§ STORED DATA
-- ==== Sys2Proof/Tests/Slice0.lean ====
section
/-! SUPPORT. The model's own tests: expected results from 95_test_vectors.md and the rules' examples, words written out from
the encodings, and a witness for the hypotheses of every statement. -/

namespace Sys2Proof.Tests

open Sys2Proof.Machine

/-! ### Helpers -/

/-- The next state of an outcome. -/
def next? : Host.Outcome State Fault Refusal → Option State
  | .next s => some s
  | _ => none

/-- The refusal of an outcome. -/
def refusal? : Host.Outcome State Fault Refusal → Option Refusal
  | .refused r => some r
  | _ => none

/-- The fault of an outcome. -/
def fault? : Host.Outcome State Fault Refusal → Option Fault
  | .fault r => some r
  | _ => none

/-- A memory with some bytes at an address. -/
def bytesAt (a : Nat) (bs : List Byte) (m : Memory) : Memory :=
  match bs with
  | [] => m
  | b :: bs => bytesAt (a + 1) bs (Memory.set m a b)

/-- The bytes of a memory from an address. -/
def peek (m : Memory) (a n : Nat) : List Byte := (bytesFrom a n).map (Memory.get m)

/-- The reset state with a memory. -/
def withMem (m : Memory) : State := { State.reset with mem := m }

/-- Buffers at 0x100 and 0x200. -/
def bufs (inStride outStride : Word) : Buffers := ⟨0x100, inStride, 0x200, outStride⟩

/-- A busy state: the descriptor of a table word, `WIDTH = w`, `HEIGHT = h`, its START just accepted. -/
def busyWith (desc0 : Word) (w h : BitVec 16) (b : Buffers) (s : State) : State :=
  loadCommand { desc0 := desc0, width := w, height := h, bufs := b, profile := 0 } s

/-! ### Well-formed terms -/

/-- R68: a COPY of exactly 640 by 480 has no encoding; the check refuses it. -/
theorem test_wf_refuses_copy_640_480 : Instr.wf (.copy 640 480 ⟨0, 0, 0, 0⟩) = false := by decide

theorem test_wf_accepts_copy_480_640 : Instr.wf (.copy 480 640 ⟨0, 0, 0, 0⟩) = true ∧ Instr.wf (.copy 639 480 ⟨0, 0, 0, 0⟩) = true ∧
    expansion (.copy 480 640 ⟨0, 0, 0, 0⟩) = none ∧ expansion .ack = some [.wr .status 0x1002#32] := by decide

/-! ### Decoding: the table of 95_test_vectors.md 2.9, each word from R60's bit positions -/

/-- The operation of a written DESC0 (reserved bits dropped, R24) at a size. -/
def opOf (written : Word) (w h : BitVec 16) : Op := decodeOp (written &&& desc0Mask) w h

theorem test_decode_null : opOf 0x00 4 4 = .null ∧ opOf 0x24 4 4 = .null ∧ opOf 0x02 4 4 = .null := by decide

theorem test_decode_color : opOf 0x01 4 4 = .copy ∧ opOf 0x01 640 480 = .dsrot ∧ opOf 0x01 480 640 = .copy ∧
    opOf 0x01 639 480 = .copy ∧ opOf 0x01 640 479 = .copy ∧ opOf 0x01 160 120 = .copy ∧ opOf 0x01 0 0 = .copy ∧
    opOf 0x03 4 4 = .copy := by decide

theorem test_decode_depth : opOf 0x25 4 4 = .depth16 ∧ opOf 0x25 640 480 = .depth16 ∧ opOf 0xFFFFFFE7 4 4 = .depth16 := by
  decide

theorem test_decode_infrared : opOf 0x19 4 4 = .ir8 ∧ opOf 0x29 4 4 = .ir16 := by decide

theorem test_decode_none : [0x11#32, 0x21#32, 0x31#32, 0x05#32, 0x15#32, 0x35#32, 0x09#32, 0x39#32, 0x0D#32, 0x1D#32, 0x2D#32,
    0x3D#32].all (fun d => opOf d 4 4 == .none) = true := by decide

/-- The twelve NONE rows in the table's order, bit by bit: FMT in bits 5:4, KIND in 3:2, PRESENT in bit 0. -/
theorem test_decode_none_rows :
    [0b010001, 0b100001, 0b110001, 0b000101, 0b010101, 0b110101, 0b001001, 0b111001, 0b001101, 0b011101, 0b101101,
      0b111101].map (decodeTableWord 32) = noneRows.map some := by decide +kernel

/-- A whole depth command, word by word (R59): DESC0, WIDTH 2, HEIGHT 3, the four buffer words, PROFILE 1 = NARROW. -/
theorem test_decode_depth_command :
    decode ([0x25, 0, 0, 0] ++ [2, 0, 0, 0] ++ [3, 0, 0, 0] ++ [0, 0x10, 0, 0] ++ [6, 0, 0, 0] ++ [1, 0x20, 0, 0] ++
      [12, 0, 0, 0] ++ [1, 0, 0, 0]) = .ok (.depth16 2 3 ⟨0x1000, 6, 0x2001, 12⟩ .narrow) := by decide +kernel

/-- Commands of fewer than eight words are refused by name. -/
theorem test_decode_truncated : (List.replicate 31 (0 : Byte)).length < 32 ∧
    decode (List.replicate 31 0) = .error .truncated ∧ decode (List.replicate 32 0) = .ok .null := by decide +kernel

/-- R21, R34, U8: (offset, data) pairs of the listings, and accesses that are none. -/
theorem test_decode_bus : decodeBus ⟨0x08, 4, some 0x25#32⟩ = .ok (.wr .desc0 0x25) ∧
    decodeBus ⟨0x30, 4, none⟩ = .ok (.rd .logcnt) ∧ decodeBus ⟨0xFC, 4, none⟩ = .ok (.rd (.reserved 50)) ∧
    decodeBus ⟨0x100, 4, none⟩ = .error .outsideWindow ∧ decodeBus ⟨0x05, 4, none⟩ = .error .misaligned ∧
    decodeBus ⟨0x04, 2, none⟩ = .error .notWord ∧ decodeBus ⟨0x04, 8, some 0#32⟩ = .error .notWord := by decide +kernel

/-- P3 step 1: `CVT IR, GRAY8, 3, 1, 0x100, 3, 0x200, 12` as (offset, data) pairs. -/
theorem test_cvt_accesses : cvtAccesses .infrared .gray8 3 1 ⟨0x100, 3, 0x200, 12⟩ none false =
    [⟨0x08, 4, some 0x19⟩, ⟨0x0C, 4, some 3⟩, ⟨0x10, 4, some 1⟩, ⟨0x14, 4, some 0x100⟩, ⟨0x18, 4, some 3⟩,
      ⟨0x1C, 4, some 0x200⟩, ⟨0x20, 4, some 12⟩, ⟨0x00, 4, some 1⟩] := by decide

/-- Every constructor's encoding of the table: its DESC0 word. -/
theorem test_encode_desc0 :
    (encode (.depth16 2 1 (bufs 4 8) .narrow) = .command ([0x25, 0, 0, 0, 2, 0, 0, 0, 1, 0, 0, 0, 0, 1, 0, 0, 4, 0, 0, 0] ++
      [0, 2, 0, 0, 8, 0, 0, 0, 1, 0, 0, 0])) ∧
    (encode (.dsrot ⟨0, 0, 0, 0⟩) = .command ([1, 0, 0, 0, 0x80, 2, 0, 0, 0xE0, 1, 0, 0] ++ List.replicate 20 0)) ∧
    (encode .noneOtherOther = .command (0x3D :: List.replicate 31 0)) := by decide +kernel

/-! ### Arithmetic (2.1 to 2.4) -/

/-- The table of 2.1. -/
theorem test_blend : blend 0 255 ⟨1, 2⟩ = 128 ∧ blend 255 0 ⟨1, 2⟩ = 128 ∧ blend 0 1 ⟨1, 2⟩ = 1 ∧ blend 1 0 ⟨1, 2⟩ = 1 ∧
    blend 0 1 ⟨49, 100⟩ = 0 ∧ blend 127 255 ⟨1, 2⟩ = 191 ∧ blend 18 19 ⟨1, 7⟩ = 18 ∧ blend 200 100 ⟨1, 3⟩ = 167 ∧
    blend 7 7 ⟨3, 11⟩ = 7 ∧ blend 0 254 ⟨1999, 255000⟩ = 2 ∧ blend 0 255 ⟨0, 1⟩ = 0 ∧ blend 0 255 ⟨1, 1⟩ = 255 := by decide

/-- The REF column of 2.2. -/
theorem test_interpolate_ref :
    [⟨-1, 2⟩, ⟨0, 1⟩, ⟨1, 16⟩, ⟨1, 7⟩, ⟨9, 16⟩, ⟨1023, 1024⟩, ⟨1, 1⟩, ⟨3, 2⟩].map (fun v => (interpolate .ref v).pack) =
      [0xFF7F0000, 0xFF7F0000, 0xFFBF0000, 0xFFFF1200, 0xFF40FFBF, 0xFF000080, 0xFF00007F, 0xFF00007F] := by decide +kernel

/-- The T2 column of 2.2. -/
theorem test_interpolate_t2 : [⟨1, 16⟩, ⟨1, 7⟩, ⟨1, 2⟩, ⟨1, 1⟩].map (fun v => (interpolate .t2 v).pack) =
      [0xFF101010, 0xFF242424, 0xFF808080, 0xFFFFFFFF] := by decide +kernel

/-- Entries of 2.3. -/
theorem test_table_entries :
    [0, 1, 128, 147, 511, 1022, 1023].map (fun k => (genDepth .ref k).pack) =
      [0xFF7F0000, 0xFF800000, 0xFFFF0000, 0xFFFF1300, 0xFF80FF7F, 0xFF000080, 0xFF00007F] ∧
    [0, 1, 63, 128, 481, 482, 1023].map (fun k => (genIr .ref k).pack) =
      [0xFF00007F, 0xFF00008B, 0xFFA1FF5D, 0xFFFF4D00, 0xFF800000, 0xFF7F0000, 0xFF7F0000] ∧
    [1, 127, 414, 415].map (fun k => (genIr .t2 k).pack) = [0xFFFCFCFC, 0xFF343434, 0xFF010101, 0xFF000000] := by decide +kernel

/-- Rows of 2.4. -/
theorem test_getValue :
    [⟨-1, 1⟩, ⟨1, 2046⟩, ⟨1, 7⟩, ⟨1, 2⟩, ⟨2045, 2046⟩, ⟨2, 1⟩].map (fun v => (getValue (buildTable (genDepth .ref)) v).pack) =
      [0xFF7F0000, 0xFF800000, 0xFFFF1200, 0xFF80FF80, 0xFF000080, 0xFF00007F] ∧
    [⟨0, 1⟩, ⟨1, 2046⟩, ⟨1, 3⟩].map (fun v => (getValue (buildTable (genIr .ref)) v).pack) =
      [0xFF00007F, 0xFF000085, 0xFF870000] := by decide +kernel

/-! ### One conversion each: the examples of R112 to R115 and P1's padding -/

/-- R112's example: NARROW, raw 1000 and raw 4001. -/
theorem test_depth16_narrow : (next? (exec (.depth16 2 1 (bufs 4 8) .narrow)
      (withMem (bytesAt 0x100 [0xE8, 0x03, 0xA1, 0x0F] [])))).map (fun t => (peek t.mem 0x200 8, statusWord t)) =
    some ([0x00, 0x12, 0xFF, 0xFF, 0x00, 0x00, 0x80, 0x80], 0x112) := by decide +kernel

/-- WIDE rows of 2.5: raw 1000 the top of the range, raw 4000 valid, raw 1 the bottom. -/
theorem test_depth16_wide : (next? (exec (.depth16 3 1 (bufs 6 12) .wide)
      (withMem (bytesAt 0x100 [0xE8, 0x03, 0xA0, 0x0F, 0x01, 0x00] [])))).map (fun t => peek t.mem 0x200 12) =
    some [0x7F, 0, 0, 0xFF, 0x7F, 0, 0, 0xFF, 0, 0, 0x7F, 0xFF] := by decide +kernel

/-- R113's example, and raw 256 (bytes 00 01, little-endian) of 2.6. -/
theorem test_ir16 : (next? (exec (.ir16 3 1 (bufs 6 12))
      (withMem (bytesAt 0x100 [0x00, 0x00, 0xFF, 0xFF, 0x00, 0x01] [])))).map (fun t => (peek t.mem 0x200 12, statusWord t)) =
    some ([0, 0, 0x80, 0x80, 0, 0, 0x7F, 0xFF, 0xAE, 0, 0, 0xFF], 0x212) := by decide +kernel

/-- R114's example. -/
theorem test_ir8 : (next? (exec (.ir8 3 1 (bufs 3 12))
      (withMem (bytesAt 0x100 [0x00, 0x01, 0xFF] [])))).map (fun t => (peek t.mem 0x200 12, statusWord t)) =
    some ([0, 0, 0x80, 0x80, 0xAE, 0, 0, 0xFF, 0, 0, 0x7F, 0xFF], 0x212) := by decide +kernel

/-- P2 in small: two rows of one pixel, strides 6, padding neither read nor written. -/
theorem test_copy_padding : (next? (exec (.copy 1 2 (bufs 6 6)) (withMem (bytesAt 0x200 (List.replicate 12 0x55)
      (bytesAt 0x100 [0x10, 0x20, 0x30, 0xFF, 0xEE, 0xEE, 0, 0, 0, 0, 0xEE, 0xEE] []))))).map
      (fun t => (peek t.mem 0x200 12, statusWord t)) =
    some ([0x10, 0x20, 0x30, 0xFF, 0x55, 0x55, 0, 0, 0, 0, 0x55, 0x55], 0x12) := by decide +kernel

§ ACTIVITY
From the listing above, copy all lines holding the word "genDepth".

§ RESULT FOR THIS EXERCISE
    [0, 1, 128, 147, 511, 1022, 1023].map (fun k => (genDepth .ref k).pack) =
    [⟨-1, 1⟩, ⟨1, 2046⟩, ⟨1, 7⟩, ⟨1, 2⟩, ⟨2045, 2046⟩, ⟨2, 1⟩].map (fun v => (getValue (buildTable (genDepth .ref)) v).pack) =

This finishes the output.